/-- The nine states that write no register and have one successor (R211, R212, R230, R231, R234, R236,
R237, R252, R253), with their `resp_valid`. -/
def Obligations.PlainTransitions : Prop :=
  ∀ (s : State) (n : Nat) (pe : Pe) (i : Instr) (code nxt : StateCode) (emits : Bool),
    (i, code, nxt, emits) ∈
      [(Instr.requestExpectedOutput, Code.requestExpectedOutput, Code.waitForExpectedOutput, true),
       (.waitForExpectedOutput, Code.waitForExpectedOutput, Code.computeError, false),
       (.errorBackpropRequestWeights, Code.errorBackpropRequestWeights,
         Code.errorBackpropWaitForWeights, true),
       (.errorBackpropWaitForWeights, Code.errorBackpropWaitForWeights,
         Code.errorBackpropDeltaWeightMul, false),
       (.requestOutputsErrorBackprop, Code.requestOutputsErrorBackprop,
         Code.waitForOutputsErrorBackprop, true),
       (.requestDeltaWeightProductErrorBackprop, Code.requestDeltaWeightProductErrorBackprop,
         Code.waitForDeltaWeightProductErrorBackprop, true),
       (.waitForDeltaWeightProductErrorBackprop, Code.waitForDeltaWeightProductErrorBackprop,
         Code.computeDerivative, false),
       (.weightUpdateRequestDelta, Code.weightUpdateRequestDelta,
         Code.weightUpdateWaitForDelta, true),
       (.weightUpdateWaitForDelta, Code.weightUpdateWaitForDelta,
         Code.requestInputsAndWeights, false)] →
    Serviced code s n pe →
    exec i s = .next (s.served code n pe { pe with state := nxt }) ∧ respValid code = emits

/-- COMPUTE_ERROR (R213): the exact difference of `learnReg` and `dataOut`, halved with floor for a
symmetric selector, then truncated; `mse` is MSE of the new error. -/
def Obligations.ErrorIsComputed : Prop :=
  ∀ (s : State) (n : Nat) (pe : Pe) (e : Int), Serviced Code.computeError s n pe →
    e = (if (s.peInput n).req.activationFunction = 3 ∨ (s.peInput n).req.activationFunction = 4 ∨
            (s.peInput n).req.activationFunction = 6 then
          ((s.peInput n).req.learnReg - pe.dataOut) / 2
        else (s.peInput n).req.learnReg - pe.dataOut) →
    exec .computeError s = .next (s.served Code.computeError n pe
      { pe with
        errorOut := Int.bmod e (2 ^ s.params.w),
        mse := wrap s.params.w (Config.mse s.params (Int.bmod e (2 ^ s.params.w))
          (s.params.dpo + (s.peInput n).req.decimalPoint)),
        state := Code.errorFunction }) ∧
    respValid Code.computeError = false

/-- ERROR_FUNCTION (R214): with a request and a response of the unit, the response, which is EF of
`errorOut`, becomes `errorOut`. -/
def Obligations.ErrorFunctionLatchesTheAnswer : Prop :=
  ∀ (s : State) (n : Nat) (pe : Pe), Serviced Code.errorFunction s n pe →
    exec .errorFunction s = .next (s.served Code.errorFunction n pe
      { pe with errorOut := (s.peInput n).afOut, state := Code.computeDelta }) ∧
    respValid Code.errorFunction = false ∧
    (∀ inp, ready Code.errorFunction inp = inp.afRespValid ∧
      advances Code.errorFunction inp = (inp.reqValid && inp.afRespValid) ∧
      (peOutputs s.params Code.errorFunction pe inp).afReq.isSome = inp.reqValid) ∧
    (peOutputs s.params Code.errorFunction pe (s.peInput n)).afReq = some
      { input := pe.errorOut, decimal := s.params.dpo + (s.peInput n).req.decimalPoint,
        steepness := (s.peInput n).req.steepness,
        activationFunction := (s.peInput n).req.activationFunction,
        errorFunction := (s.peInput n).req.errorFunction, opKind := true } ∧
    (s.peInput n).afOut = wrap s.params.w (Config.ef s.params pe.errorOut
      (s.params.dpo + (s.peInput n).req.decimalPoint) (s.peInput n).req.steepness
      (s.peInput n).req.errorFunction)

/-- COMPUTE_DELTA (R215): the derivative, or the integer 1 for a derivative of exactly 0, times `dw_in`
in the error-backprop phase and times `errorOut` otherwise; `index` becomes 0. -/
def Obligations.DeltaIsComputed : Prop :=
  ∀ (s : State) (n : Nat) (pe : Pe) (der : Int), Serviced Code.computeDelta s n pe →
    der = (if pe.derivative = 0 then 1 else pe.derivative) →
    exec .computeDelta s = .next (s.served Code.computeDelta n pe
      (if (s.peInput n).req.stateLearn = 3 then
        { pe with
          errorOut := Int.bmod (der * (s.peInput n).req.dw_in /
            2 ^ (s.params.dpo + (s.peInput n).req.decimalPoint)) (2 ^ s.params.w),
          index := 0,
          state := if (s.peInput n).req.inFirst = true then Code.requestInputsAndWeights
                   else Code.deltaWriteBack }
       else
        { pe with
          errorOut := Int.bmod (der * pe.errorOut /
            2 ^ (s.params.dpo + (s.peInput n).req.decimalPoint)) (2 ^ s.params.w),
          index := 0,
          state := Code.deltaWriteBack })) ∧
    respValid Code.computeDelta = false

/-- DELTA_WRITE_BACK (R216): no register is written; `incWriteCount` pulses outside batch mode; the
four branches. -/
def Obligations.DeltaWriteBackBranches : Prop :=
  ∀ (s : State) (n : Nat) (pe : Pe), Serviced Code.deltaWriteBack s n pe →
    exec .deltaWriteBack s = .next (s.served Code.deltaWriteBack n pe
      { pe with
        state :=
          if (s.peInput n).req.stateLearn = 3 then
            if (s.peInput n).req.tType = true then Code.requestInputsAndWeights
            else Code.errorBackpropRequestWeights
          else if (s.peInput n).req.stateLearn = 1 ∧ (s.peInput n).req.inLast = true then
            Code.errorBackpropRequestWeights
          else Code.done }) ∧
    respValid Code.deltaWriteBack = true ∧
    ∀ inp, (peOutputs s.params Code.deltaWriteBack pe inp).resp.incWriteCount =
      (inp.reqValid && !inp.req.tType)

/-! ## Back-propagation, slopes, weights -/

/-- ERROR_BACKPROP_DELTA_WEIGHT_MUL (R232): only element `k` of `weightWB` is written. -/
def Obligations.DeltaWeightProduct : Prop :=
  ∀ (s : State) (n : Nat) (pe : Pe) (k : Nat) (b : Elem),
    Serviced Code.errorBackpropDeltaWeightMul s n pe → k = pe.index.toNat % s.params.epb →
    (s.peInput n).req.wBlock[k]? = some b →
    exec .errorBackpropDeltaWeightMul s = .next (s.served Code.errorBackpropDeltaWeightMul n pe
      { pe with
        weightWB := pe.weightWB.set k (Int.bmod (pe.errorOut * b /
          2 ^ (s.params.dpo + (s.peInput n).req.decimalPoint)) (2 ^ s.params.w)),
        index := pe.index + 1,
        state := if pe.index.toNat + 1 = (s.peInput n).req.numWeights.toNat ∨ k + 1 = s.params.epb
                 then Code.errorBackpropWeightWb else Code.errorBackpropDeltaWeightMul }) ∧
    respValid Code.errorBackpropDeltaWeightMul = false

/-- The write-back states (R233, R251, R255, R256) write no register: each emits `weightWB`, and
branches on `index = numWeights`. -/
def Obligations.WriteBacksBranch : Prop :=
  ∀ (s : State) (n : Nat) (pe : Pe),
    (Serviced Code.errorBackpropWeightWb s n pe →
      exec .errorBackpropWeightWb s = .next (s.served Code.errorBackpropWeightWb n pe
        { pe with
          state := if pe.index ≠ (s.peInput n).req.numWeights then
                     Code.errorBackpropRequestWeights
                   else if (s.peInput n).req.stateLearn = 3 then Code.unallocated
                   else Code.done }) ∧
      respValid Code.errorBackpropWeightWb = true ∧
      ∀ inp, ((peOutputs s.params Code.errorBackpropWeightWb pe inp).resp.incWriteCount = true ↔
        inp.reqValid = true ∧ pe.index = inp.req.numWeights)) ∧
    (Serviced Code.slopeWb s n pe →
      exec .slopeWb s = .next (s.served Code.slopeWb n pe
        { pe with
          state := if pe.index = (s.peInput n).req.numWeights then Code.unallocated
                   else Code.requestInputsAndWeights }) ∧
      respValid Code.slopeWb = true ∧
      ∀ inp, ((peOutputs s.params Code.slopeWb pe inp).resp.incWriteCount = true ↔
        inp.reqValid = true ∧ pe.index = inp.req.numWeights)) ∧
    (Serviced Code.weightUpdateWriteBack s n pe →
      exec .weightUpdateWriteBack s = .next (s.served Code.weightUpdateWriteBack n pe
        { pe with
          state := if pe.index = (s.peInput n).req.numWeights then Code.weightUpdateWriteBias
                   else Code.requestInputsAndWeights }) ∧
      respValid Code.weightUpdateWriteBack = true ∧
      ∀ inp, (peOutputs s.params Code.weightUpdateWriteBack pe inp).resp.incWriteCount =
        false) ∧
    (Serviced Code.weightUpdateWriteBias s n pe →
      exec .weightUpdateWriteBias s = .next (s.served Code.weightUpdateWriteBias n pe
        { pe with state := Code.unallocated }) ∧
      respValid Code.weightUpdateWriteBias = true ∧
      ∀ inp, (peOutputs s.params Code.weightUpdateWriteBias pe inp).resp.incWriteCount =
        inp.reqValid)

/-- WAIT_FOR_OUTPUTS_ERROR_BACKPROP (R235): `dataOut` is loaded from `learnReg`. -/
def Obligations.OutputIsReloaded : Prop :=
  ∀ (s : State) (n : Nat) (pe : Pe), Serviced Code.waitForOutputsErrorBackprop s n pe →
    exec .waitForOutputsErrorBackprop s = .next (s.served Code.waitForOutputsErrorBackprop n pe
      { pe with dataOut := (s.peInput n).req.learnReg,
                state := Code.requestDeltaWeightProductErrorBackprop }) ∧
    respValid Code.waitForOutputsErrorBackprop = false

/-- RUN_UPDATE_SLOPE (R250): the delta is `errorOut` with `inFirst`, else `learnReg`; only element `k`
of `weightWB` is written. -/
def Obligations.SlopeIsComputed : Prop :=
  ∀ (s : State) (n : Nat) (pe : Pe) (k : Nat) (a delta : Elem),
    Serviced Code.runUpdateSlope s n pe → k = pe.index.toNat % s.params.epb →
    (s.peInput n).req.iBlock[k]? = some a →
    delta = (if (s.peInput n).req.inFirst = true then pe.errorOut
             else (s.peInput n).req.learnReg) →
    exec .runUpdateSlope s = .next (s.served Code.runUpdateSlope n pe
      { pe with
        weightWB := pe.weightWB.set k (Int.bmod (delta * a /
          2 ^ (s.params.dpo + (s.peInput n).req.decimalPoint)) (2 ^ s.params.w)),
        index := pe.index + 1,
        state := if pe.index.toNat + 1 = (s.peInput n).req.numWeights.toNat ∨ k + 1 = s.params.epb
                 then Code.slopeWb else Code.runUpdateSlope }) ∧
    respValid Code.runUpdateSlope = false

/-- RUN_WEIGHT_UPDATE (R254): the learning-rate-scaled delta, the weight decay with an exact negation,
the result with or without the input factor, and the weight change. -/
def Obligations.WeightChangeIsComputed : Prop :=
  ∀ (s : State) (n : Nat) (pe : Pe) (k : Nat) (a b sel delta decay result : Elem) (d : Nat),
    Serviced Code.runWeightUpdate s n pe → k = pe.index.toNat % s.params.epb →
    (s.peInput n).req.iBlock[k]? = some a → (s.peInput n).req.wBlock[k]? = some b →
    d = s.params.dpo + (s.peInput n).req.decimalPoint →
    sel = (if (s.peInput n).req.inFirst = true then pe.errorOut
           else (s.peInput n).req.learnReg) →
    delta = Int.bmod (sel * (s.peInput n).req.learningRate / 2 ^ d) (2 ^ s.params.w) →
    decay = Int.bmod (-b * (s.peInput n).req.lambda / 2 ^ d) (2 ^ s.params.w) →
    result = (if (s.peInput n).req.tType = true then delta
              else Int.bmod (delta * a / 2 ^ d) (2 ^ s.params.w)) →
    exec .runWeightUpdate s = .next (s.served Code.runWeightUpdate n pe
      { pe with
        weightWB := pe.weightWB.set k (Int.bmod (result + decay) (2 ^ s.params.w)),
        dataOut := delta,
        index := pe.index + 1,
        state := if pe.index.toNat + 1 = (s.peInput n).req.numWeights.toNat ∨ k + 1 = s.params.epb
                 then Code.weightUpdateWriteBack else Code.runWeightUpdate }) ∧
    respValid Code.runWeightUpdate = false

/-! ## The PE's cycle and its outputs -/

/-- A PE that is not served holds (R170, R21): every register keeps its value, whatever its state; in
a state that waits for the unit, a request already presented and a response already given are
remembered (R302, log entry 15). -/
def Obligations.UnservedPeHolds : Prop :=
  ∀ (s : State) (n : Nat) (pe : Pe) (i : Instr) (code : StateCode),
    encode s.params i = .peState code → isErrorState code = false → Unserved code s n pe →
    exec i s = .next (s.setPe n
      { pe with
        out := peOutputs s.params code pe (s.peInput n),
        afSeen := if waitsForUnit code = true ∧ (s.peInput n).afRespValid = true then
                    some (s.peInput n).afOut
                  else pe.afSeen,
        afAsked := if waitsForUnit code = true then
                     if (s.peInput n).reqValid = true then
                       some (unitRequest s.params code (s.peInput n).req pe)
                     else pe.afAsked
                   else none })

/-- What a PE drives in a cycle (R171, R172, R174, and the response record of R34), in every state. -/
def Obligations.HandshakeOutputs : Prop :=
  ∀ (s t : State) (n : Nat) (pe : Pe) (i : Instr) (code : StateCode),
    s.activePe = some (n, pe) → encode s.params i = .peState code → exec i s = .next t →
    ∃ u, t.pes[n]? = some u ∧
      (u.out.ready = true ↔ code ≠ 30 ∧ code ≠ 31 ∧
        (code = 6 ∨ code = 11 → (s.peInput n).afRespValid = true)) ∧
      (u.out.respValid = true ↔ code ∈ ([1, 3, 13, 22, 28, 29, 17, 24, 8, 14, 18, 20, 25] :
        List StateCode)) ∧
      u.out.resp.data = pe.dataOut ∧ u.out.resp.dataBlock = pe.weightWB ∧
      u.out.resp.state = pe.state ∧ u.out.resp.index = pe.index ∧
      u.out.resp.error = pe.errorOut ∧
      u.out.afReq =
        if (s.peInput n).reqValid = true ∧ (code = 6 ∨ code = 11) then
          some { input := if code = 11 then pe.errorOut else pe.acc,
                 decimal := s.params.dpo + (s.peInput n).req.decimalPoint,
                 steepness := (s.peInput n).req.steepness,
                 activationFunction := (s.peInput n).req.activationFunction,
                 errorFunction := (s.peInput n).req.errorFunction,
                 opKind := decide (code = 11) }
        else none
#####
ABOUT THIS EXERCISE — I need each line from the listing where the word "afOut" occurs.

REPLY —
      { pe with errorOut := (s.peInput n).afOut, state := Code.computeDelta }) ∧
    (s.peInput n).afOut = wrap s.params.w (Config.ef s.params pe.errorOut
                    some (s.peInput n).afOut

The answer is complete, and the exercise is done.